Copy each line of the listing below where the word "negInf" turns up.
───── SUPPLIED DATA ─────
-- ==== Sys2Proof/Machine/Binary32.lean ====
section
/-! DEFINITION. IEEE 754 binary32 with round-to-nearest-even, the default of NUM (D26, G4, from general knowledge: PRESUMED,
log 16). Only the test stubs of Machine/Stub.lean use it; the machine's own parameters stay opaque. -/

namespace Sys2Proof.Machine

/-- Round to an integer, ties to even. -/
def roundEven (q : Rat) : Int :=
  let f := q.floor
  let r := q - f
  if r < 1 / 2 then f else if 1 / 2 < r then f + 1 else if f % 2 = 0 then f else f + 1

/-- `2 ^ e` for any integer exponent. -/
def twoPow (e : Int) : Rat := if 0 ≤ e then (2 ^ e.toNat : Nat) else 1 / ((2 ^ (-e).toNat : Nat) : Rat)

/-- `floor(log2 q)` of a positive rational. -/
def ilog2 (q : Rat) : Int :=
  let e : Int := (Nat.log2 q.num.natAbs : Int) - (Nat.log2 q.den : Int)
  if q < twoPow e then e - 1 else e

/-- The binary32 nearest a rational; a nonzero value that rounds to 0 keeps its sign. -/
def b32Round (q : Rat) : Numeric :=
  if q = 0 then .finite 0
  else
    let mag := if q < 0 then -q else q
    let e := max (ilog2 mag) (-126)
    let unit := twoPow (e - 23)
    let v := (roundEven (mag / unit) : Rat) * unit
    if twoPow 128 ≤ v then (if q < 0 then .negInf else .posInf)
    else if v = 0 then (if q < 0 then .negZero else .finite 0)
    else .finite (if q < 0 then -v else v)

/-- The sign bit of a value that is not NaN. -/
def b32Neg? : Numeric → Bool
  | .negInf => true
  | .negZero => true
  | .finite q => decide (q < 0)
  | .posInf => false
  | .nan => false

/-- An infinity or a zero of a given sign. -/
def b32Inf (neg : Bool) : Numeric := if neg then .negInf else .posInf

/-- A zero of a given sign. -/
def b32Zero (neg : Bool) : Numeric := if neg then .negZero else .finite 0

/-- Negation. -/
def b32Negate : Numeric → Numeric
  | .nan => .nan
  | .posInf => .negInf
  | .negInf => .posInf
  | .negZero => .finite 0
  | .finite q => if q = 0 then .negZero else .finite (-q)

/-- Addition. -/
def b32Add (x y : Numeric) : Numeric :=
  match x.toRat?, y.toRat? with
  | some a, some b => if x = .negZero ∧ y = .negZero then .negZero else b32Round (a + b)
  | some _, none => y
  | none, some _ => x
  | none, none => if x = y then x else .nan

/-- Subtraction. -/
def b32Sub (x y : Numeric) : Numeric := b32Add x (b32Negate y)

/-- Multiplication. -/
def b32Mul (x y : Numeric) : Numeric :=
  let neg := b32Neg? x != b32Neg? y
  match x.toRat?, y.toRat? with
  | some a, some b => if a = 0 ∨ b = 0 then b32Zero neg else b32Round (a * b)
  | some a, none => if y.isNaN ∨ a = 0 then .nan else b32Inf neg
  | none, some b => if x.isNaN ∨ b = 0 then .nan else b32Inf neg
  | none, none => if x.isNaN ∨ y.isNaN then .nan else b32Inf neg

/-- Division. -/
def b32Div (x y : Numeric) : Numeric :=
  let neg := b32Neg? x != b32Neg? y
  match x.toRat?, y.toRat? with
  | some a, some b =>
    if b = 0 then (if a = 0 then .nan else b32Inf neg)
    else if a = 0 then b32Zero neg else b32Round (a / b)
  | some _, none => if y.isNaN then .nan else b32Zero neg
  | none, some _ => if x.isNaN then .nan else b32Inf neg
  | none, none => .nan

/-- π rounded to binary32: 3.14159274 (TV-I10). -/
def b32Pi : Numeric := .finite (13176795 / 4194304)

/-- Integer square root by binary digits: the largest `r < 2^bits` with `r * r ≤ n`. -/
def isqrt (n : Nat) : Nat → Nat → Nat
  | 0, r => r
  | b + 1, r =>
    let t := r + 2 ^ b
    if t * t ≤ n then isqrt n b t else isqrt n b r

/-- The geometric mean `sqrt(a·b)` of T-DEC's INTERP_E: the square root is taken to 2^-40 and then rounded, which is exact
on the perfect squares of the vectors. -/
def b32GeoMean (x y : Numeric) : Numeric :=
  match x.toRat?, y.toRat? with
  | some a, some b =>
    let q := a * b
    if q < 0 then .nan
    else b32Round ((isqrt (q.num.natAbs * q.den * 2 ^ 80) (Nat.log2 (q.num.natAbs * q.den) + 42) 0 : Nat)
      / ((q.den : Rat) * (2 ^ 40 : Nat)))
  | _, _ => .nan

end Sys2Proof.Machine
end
─────
■ WORKED SOLUTION ■
    if twoPow 128 ≤ v then (if q < 0 then .negInf else .posInf)
  | .negInf => true
def b32Inf (neg : Bool) : Numeric := if neg then .negInf else .posInf
  | .posInf => .negInf
  | .negInf => .posInf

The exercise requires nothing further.